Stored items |

########

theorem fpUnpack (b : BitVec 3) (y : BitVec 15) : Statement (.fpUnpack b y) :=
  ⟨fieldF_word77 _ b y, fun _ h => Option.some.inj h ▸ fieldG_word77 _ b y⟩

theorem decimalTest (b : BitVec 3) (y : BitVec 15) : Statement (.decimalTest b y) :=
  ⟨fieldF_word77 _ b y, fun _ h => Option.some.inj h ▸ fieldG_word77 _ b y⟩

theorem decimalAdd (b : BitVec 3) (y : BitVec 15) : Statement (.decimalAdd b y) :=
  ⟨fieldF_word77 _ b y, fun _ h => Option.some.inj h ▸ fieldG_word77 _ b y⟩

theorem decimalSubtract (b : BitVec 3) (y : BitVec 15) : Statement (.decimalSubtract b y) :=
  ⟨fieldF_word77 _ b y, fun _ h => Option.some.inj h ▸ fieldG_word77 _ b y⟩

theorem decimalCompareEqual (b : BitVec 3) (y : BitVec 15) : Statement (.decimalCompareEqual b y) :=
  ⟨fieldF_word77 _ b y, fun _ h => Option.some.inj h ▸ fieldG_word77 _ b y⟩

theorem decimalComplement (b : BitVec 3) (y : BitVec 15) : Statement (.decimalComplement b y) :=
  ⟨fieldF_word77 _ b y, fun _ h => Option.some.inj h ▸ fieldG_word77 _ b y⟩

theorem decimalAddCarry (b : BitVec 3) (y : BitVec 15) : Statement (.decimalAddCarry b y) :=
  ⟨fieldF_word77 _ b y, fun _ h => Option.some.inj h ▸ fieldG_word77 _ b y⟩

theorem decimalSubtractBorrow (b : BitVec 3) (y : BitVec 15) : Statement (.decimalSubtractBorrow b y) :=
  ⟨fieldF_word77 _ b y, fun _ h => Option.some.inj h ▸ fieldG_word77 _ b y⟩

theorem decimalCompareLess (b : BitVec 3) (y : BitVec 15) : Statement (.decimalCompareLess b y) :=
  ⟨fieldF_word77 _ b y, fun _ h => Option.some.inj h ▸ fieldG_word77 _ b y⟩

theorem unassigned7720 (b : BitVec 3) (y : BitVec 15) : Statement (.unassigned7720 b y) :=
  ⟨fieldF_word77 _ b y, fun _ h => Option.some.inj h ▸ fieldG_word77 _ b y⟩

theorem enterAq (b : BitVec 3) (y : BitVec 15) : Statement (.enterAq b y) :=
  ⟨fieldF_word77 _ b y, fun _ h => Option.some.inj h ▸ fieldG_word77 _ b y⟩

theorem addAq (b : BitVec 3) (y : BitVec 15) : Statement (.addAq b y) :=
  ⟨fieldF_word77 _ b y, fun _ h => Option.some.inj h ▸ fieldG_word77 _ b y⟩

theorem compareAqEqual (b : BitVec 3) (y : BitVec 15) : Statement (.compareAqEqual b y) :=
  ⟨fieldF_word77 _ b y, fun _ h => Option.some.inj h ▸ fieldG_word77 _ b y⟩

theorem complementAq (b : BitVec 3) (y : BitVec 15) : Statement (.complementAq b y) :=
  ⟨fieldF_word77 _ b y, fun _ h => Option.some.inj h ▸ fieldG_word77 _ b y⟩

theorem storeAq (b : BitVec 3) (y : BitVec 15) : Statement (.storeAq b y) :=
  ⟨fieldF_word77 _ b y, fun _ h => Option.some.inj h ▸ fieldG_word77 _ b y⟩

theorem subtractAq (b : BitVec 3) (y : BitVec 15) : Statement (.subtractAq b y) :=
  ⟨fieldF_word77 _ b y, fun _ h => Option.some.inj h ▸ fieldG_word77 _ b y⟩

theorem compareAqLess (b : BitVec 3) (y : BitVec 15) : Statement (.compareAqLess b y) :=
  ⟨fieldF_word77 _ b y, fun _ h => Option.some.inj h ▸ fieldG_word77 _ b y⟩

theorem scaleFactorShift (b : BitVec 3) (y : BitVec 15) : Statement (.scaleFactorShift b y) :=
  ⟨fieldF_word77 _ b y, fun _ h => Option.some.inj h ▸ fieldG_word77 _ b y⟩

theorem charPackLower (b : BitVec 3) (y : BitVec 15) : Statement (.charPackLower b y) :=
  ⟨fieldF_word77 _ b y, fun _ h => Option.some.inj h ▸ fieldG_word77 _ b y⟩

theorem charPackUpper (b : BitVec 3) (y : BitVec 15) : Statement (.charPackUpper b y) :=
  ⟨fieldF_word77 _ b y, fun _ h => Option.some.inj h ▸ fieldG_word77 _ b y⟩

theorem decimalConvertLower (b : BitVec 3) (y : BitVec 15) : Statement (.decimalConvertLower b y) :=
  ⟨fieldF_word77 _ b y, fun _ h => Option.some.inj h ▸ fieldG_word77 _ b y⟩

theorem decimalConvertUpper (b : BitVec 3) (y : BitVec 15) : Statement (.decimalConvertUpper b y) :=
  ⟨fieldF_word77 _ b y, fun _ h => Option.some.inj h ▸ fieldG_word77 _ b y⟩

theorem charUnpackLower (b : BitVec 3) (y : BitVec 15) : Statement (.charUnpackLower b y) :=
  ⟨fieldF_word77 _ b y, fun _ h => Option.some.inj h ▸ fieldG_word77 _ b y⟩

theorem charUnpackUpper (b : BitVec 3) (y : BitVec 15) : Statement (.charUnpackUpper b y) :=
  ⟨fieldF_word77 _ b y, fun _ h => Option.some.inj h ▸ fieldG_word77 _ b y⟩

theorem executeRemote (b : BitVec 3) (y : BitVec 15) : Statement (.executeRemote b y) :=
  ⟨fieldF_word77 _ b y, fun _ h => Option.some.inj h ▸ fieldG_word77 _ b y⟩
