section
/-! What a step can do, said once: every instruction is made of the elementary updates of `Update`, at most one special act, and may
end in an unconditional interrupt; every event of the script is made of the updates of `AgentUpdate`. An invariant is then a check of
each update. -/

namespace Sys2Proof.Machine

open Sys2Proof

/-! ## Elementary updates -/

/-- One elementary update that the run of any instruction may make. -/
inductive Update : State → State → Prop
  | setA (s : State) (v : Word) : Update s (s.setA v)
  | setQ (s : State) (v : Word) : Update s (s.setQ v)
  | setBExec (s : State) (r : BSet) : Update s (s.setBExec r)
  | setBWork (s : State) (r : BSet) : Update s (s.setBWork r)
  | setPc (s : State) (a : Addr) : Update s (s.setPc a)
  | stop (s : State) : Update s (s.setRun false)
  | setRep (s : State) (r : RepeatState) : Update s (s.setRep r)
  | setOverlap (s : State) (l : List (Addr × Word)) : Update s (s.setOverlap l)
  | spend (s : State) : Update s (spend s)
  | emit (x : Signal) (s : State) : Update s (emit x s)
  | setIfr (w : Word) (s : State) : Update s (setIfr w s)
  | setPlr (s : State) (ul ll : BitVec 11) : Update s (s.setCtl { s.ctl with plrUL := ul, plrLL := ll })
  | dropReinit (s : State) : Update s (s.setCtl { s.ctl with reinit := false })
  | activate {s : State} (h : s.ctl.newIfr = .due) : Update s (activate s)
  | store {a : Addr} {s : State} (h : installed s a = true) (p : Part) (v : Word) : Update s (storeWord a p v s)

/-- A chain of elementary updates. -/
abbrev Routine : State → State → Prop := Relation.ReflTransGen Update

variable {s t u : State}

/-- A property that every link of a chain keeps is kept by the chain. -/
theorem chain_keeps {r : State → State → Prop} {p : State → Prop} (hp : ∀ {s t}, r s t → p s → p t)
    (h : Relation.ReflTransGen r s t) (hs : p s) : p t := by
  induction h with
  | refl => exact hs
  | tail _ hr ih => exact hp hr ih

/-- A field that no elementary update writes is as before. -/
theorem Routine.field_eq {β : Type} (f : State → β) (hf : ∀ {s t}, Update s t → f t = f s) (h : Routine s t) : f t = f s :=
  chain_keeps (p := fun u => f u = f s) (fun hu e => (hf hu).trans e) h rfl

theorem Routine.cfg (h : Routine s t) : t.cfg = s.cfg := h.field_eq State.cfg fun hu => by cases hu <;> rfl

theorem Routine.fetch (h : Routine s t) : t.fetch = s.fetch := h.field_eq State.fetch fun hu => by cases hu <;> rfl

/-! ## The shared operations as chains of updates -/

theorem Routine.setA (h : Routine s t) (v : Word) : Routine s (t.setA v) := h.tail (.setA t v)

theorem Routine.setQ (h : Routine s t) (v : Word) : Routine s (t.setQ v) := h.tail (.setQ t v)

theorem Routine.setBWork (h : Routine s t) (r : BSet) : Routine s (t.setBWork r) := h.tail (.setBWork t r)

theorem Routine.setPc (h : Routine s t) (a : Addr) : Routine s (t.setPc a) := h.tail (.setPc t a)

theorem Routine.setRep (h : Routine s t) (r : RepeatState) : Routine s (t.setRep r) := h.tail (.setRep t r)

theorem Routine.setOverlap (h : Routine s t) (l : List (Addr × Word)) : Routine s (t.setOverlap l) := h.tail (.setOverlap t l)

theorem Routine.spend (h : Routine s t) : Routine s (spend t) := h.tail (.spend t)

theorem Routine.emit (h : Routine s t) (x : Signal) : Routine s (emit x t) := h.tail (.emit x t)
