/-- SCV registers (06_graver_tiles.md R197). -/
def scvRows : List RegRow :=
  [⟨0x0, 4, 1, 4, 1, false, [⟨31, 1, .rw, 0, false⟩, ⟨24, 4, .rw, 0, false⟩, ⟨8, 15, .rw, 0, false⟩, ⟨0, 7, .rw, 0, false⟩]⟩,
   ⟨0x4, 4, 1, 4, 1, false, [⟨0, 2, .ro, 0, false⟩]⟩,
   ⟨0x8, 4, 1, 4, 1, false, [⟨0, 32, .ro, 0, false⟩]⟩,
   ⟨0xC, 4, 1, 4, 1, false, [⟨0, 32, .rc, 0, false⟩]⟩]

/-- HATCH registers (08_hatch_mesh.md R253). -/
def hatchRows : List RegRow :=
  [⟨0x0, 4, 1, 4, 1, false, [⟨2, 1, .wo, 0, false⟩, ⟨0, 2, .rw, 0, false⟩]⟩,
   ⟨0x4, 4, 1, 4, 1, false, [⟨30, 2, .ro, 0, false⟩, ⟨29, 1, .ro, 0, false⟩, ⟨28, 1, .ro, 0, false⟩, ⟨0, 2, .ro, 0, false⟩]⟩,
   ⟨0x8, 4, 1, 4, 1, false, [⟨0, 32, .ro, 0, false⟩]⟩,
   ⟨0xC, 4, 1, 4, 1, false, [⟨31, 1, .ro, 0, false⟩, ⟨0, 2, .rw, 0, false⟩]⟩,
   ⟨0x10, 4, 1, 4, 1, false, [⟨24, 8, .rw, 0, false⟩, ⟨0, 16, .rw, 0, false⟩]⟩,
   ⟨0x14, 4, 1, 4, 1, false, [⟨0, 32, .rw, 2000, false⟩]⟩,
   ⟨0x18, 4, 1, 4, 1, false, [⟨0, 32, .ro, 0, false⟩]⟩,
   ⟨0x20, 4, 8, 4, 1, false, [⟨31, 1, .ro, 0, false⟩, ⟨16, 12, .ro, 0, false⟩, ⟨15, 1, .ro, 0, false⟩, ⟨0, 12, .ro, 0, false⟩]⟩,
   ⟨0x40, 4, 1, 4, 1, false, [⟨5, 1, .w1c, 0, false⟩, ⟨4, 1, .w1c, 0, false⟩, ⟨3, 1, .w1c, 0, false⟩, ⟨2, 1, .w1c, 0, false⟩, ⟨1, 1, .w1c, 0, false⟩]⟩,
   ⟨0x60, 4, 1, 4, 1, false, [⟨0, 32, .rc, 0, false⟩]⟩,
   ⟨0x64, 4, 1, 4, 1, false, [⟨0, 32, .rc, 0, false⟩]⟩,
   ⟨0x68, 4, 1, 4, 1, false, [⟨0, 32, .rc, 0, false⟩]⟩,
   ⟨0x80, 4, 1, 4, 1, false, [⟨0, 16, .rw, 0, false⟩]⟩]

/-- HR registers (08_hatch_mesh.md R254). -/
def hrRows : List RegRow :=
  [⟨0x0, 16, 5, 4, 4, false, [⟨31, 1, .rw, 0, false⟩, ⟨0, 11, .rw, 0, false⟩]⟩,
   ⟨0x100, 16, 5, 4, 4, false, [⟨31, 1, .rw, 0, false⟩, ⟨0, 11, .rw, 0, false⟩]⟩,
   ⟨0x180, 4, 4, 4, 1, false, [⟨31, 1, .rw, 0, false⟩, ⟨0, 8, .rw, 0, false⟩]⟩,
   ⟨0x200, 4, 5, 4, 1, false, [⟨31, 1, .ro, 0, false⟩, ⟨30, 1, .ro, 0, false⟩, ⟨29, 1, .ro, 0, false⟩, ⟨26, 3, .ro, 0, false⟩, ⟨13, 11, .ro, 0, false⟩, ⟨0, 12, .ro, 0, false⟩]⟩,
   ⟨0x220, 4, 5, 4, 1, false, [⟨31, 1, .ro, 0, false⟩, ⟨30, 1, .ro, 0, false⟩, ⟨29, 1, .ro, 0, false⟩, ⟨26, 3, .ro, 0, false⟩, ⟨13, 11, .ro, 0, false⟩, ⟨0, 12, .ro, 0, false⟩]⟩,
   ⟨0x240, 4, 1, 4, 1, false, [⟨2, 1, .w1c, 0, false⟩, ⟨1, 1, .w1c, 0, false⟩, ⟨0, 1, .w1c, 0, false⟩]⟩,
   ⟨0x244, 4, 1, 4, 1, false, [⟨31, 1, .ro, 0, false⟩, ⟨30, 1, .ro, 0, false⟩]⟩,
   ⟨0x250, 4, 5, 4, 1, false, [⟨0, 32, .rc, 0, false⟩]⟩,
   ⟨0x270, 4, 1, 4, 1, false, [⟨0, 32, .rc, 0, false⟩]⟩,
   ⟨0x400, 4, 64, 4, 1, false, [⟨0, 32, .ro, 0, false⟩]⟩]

########

Problem statement | Write down again, exactly as given, only the lines above that fall from the line with "abbrev Routine : State" to the line with "as before. -/", inclusive.

Answer box |
abbrev Routine : State → State → Prop := Relation.ReflTransGen Update

variable {s t u : State}

/-- A property that every link of a chain keeps is kept by the chain. -/
theorem chain_keeps {r : State → State → Prop} {p : State → Prop} (hp : ∀ {s t}, r s t → p s → p t)
    (h : Relation.ReflTransGen r s t) (hs : p s) : p t := by
  induction h with
  | refl => exact hs
  | tail _ hr ih => exact hp hr ih

/-- A field that no elementary update writes is as before. -/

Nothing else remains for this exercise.